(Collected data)
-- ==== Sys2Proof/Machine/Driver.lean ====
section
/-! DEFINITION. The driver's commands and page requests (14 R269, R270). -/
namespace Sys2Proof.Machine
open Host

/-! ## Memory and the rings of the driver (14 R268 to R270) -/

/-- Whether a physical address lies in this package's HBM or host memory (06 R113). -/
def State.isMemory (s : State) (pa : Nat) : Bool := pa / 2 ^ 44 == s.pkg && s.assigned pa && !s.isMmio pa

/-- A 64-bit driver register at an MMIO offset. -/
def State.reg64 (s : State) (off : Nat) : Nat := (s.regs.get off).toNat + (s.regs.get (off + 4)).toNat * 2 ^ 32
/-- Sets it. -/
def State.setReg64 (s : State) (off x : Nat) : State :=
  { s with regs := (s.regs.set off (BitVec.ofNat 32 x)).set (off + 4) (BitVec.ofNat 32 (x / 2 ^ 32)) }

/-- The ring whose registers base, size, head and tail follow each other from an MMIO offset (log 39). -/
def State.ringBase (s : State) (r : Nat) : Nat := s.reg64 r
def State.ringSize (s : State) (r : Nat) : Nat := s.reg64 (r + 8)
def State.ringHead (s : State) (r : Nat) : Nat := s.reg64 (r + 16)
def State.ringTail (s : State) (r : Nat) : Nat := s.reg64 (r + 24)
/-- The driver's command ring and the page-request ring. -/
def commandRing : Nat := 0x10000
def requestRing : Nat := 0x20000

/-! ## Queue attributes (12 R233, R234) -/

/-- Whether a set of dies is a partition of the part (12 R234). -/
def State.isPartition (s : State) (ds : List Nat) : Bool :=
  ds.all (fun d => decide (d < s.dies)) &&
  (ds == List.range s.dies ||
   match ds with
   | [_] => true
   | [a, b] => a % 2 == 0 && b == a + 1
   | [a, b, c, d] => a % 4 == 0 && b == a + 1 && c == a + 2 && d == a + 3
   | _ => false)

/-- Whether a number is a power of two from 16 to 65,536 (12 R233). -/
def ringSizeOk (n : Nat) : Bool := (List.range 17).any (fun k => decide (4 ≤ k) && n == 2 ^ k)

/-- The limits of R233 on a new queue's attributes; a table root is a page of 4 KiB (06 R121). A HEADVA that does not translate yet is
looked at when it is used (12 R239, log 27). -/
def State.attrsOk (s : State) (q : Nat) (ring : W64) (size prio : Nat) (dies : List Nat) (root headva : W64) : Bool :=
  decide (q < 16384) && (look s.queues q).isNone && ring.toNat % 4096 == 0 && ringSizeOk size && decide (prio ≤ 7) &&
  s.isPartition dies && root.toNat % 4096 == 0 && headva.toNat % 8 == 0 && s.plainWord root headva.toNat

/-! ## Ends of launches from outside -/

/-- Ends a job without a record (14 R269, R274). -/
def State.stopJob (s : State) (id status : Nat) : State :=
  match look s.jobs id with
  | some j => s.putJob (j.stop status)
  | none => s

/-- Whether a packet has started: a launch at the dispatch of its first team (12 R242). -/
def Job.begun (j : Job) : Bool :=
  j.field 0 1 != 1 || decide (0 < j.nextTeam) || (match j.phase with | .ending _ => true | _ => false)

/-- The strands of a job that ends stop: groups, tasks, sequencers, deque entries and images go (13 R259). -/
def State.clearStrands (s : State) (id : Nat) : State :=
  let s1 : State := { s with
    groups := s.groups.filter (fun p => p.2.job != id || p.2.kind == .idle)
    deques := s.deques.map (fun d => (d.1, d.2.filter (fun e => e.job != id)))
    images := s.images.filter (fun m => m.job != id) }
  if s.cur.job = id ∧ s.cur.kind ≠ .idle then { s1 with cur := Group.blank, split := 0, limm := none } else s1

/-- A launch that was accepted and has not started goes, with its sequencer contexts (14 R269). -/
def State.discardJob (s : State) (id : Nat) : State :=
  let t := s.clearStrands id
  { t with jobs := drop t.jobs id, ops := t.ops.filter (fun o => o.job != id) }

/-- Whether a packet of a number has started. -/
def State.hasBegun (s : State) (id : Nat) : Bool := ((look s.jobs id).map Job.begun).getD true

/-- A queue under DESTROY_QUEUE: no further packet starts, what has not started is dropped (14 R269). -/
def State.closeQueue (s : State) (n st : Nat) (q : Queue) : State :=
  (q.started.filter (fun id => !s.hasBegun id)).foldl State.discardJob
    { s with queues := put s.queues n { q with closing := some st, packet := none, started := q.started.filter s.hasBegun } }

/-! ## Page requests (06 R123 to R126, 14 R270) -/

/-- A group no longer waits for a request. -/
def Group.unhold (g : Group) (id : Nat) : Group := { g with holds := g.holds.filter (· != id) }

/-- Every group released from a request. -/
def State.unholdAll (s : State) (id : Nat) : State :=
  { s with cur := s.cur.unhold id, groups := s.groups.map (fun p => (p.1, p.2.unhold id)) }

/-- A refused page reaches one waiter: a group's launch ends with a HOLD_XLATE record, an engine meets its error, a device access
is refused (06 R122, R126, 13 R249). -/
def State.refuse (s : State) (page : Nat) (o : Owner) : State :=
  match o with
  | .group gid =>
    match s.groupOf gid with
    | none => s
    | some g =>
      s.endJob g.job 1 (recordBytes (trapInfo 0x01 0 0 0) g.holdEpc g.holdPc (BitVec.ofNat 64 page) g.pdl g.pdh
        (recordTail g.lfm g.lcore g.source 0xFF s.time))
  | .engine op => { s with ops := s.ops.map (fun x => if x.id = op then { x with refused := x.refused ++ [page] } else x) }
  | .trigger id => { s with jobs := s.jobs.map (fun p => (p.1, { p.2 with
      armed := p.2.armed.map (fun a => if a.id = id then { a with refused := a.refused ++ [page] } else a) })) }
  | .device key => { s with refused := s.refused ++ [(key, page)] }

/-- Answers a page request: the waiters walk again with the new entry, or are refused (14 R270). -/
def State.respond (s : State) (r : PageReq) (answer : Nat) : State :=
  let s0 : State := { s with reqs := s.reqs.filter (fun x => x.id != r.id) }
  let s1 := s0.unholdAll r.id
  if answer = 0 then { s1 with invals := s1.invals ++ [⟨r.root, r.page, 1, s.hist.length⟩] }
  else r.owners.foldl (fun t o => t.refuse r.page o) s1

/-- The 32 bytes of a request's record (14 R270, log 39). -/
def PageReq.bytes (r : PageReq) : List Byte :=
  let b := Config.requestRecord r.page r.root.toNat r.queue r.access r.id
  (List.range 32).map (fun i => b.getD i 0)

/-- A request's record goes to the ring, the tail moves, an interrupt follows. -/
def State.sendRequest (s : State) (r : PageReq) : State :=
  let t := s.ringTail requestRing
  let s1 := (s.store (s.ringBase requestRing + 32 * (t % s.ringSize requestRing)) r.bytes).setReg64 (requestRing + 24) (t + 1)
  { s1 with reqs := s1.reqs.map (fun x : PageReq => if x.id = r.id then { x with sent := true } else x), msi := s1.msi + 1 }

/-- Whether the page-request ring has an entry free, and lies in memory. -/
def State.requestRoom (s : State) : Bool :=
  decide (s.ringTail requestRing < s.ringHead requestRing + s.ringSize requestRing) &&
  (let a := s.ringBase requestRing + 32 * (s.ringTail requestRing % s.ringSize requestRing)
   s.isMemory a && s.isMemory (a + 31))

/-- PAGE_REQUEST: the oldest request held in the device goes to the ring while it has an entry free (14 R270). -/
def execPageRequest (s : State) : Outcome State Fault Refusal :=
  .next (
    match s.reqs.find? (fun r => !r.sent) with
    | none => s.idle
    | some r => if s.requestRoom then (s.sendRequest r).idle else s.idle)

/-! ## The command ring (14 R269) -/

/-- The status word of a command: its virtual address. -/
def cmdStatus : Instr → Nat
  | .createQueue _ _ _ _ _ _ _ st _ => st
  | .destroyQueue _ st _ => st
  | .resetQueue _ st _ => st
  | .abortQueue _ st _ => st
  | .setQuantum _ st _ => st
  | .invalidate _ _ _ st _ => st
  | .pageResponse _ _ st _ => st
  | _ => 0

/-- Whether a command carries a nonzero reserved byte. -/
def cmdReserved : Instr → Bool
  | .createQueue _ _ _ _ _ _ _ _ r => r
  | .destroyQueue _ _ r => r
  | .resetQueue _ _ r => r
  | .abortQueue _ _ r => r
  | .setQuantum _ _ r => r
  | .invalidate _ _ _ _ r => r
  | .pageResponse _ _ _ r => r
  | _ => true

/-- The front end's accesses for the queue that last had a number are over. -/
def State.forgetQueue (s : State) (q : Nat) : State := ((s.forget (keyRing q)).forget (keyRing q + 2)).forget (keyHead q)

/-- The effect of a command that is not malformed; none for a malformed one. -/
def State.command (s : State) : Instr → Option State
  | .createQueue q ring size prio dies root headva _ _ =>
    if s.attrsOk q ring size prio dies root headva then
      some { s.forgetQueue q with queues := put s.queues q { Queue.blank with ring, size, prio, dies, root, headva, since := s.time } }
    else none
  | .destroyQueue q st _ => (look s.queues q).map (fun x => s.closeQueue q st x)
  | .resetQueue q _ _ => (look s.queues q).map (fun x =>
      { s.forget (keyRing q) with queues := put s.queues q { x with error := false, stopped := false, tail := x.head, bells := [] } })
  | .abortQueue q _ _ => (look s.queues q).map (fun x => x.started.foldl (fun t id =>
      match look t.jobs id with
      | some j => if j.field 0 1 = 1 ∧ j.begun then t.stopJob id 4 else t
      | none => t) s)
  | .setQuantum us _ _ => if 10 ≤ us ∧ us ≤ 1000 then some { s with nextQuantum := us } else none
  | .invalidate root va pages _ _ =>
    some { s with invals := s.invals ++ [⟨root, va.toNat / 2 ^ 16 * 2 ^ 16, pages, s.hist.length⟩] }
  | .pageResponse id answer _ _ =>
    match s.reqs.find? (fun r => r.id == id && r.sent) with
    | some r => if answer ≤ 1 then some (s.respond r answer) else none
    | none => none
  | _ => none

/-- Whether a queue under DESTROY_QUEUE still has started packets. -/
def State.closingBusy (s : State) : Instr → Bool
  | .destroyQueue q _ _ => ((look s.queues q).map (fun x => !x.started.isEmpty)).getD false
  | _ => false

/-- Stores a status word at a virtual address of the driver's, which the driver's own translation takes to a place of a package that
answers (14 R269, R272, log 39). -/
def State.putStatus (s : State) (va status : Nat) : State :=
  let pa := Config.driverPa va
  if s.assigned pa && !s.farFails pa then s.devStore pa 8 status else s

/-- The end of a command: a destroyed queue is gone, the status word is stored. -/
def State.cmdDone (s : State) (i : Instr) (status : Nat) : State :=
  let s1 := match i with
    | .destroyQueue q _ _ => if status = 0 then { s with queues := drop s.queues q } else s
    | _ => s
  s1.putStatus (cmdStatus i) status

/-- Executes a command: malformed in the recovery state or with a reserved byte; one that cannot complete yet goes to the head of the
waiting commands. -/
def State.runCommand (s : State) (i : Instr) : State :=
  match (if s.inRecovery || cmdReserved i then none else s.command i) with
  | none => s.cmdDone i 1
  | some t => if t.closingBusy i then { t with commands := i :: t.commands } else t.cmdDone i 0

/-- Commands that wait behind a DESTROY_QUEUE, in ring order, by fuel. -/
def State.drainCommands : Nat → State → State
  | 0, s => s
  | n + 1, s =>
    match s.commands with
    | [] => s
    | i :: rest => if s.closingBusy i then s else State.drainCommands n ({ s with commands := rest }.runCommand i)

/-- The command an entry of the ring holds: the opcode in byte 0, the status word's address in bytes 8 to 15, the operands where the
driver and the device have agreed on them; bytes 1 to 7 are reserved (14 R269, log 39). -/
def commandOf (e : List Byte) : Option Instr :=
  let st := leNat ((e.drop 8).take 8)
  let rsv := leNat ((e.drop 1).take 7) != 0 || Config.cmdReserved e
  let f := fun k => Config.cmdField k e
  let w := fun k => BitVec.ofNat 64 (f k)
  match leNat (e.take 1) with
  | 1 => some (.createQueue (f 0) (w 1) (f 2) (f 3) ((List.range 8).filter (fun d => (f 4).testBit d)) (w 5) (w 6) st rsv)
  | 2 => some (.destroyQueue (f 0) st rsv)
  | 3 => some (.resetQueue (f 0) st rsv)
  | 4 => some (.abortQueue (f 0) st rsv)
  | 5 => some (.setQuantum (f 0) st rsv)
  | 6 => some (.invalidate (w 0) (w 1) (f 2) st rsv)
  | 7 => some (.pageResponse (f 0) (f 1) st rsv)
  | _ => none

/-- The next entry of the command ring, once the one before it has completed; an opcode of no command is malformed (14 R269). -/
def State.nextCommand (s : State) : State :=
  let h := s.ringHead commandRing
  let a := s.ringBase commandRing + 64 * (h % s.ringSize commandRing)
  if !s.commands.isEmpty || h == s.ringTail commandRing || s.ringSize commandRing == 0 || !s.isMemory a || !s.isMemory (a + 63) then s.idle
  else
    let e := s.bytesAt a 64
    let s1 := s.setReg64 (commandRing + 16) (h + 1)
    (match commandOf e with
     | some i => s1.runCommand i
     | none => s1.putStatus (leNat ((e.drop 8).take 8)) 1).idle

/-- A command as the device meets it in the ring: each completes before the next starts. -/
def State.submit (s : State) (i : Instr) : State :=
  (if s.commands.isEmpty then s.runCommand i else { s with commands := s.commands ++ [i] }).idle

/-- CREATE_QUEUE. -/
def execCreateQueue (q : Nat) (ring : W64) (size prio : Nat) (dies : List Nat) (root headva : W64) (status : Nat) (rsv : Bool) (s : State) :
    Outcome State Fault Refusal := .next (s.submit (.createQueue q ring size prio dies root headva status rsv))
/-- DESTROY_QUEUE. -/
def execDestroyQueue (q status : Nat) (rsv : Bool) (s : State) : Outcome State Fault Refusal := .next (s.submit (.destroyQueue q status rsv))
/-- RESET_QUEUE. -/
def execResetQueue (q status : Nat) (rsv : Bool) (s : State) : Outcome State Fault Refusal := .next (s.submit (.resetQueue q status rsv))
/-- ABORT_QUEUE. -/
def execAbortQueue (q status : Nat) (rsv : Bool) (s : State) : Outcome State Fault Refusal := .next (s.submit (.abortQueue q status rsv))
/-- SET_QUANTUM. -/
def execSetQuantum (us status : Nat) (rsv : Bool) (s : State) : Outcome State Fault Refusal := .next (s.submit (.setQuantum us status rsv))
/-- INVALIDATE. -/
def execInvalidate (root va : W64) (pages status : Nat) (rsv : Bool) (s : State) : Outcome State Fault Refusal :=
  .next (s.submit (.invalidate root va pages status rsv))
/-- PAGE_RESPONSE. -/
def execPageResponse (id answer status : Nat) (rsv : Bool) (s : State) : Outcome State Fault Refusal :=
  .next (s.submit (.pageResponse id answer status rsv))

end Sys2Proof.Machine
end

**Required work:**
Your output should consist solely of the lines from the beginning of the entries through the line containing "[a, b, c, d] => a", reproduced exactly.

**The completed task:**
-- ==== Sys2Proof/Machine/Driver.lean ====
section
/-! DEFINITION. The driver's commands and page requests (14 R269, R270). -/
namespace Sys2Proof.Machine
open Host

/-! ## Memory and the rings of the driver (14 R268 to R270) -/

/-- Whether a physical address lies in this package's HBM or host memory (06 R113). -/
def State.isMemory (s : State) (pa : Nat) : Bool := pa / 2 ^ 44 == s.pkg && s.assigned pa && !s.isMmio pa

/-- A 64-bit driver register at an MMIO offset. -/
def State.reg64 (s : State) (off : Nat) : Nat := (s.regs.get off).toNat + (s.regs.get (off + 4)).toNat * 2 ^ 32
/-- Sets it. -/
def State.setReg64 (s : State) (off x : Nat) : State :=
  { s with regs := (s.regs.set off (BitVec.ofNat 32 x)).set (off + 4) (BitVec.ofNat 32 (x / 2 ^ 32)) }

/-- The ring whose registers base, size, head and tail follow each other from an MMIO offset (log 39). -/
def State.ringBase (s : State) (r : Nat) : Nat := s.reg64 r
def State.ringSize (s : State) (r : Nat) : Nat := s.reg64 (r + 8)
def State.ringHead (s : State) (r : Nat) : Nat := s.reg64 (r + 16)
def State.ringTail (s : State) (r : Nat) : Nat := s.reg64 (r + 24)
/-- The driver's command ring and the page-request ring. -/
def commandRing : Nat := 0x10000
def requestRing : Nat := 0x20000

/-! ## Queue attributes (12 R233, R234) -/

/-- Whether a set of dies is a partition of the part (12 R234). -/
def State.isPartition (s : State) (ds : List Nat) : Bool :=
  ds.all (fun d => decide (d < s.dies)) &&
  (ds == List.range s.dies ||
   match ds with
   | [_] => true
   | [a, b] => a % 2 == 0 && b == a + 1
   | [a, b, c, d] => a % 4 == 0 && b == a + 1 && c == a + 2 && d == a + 3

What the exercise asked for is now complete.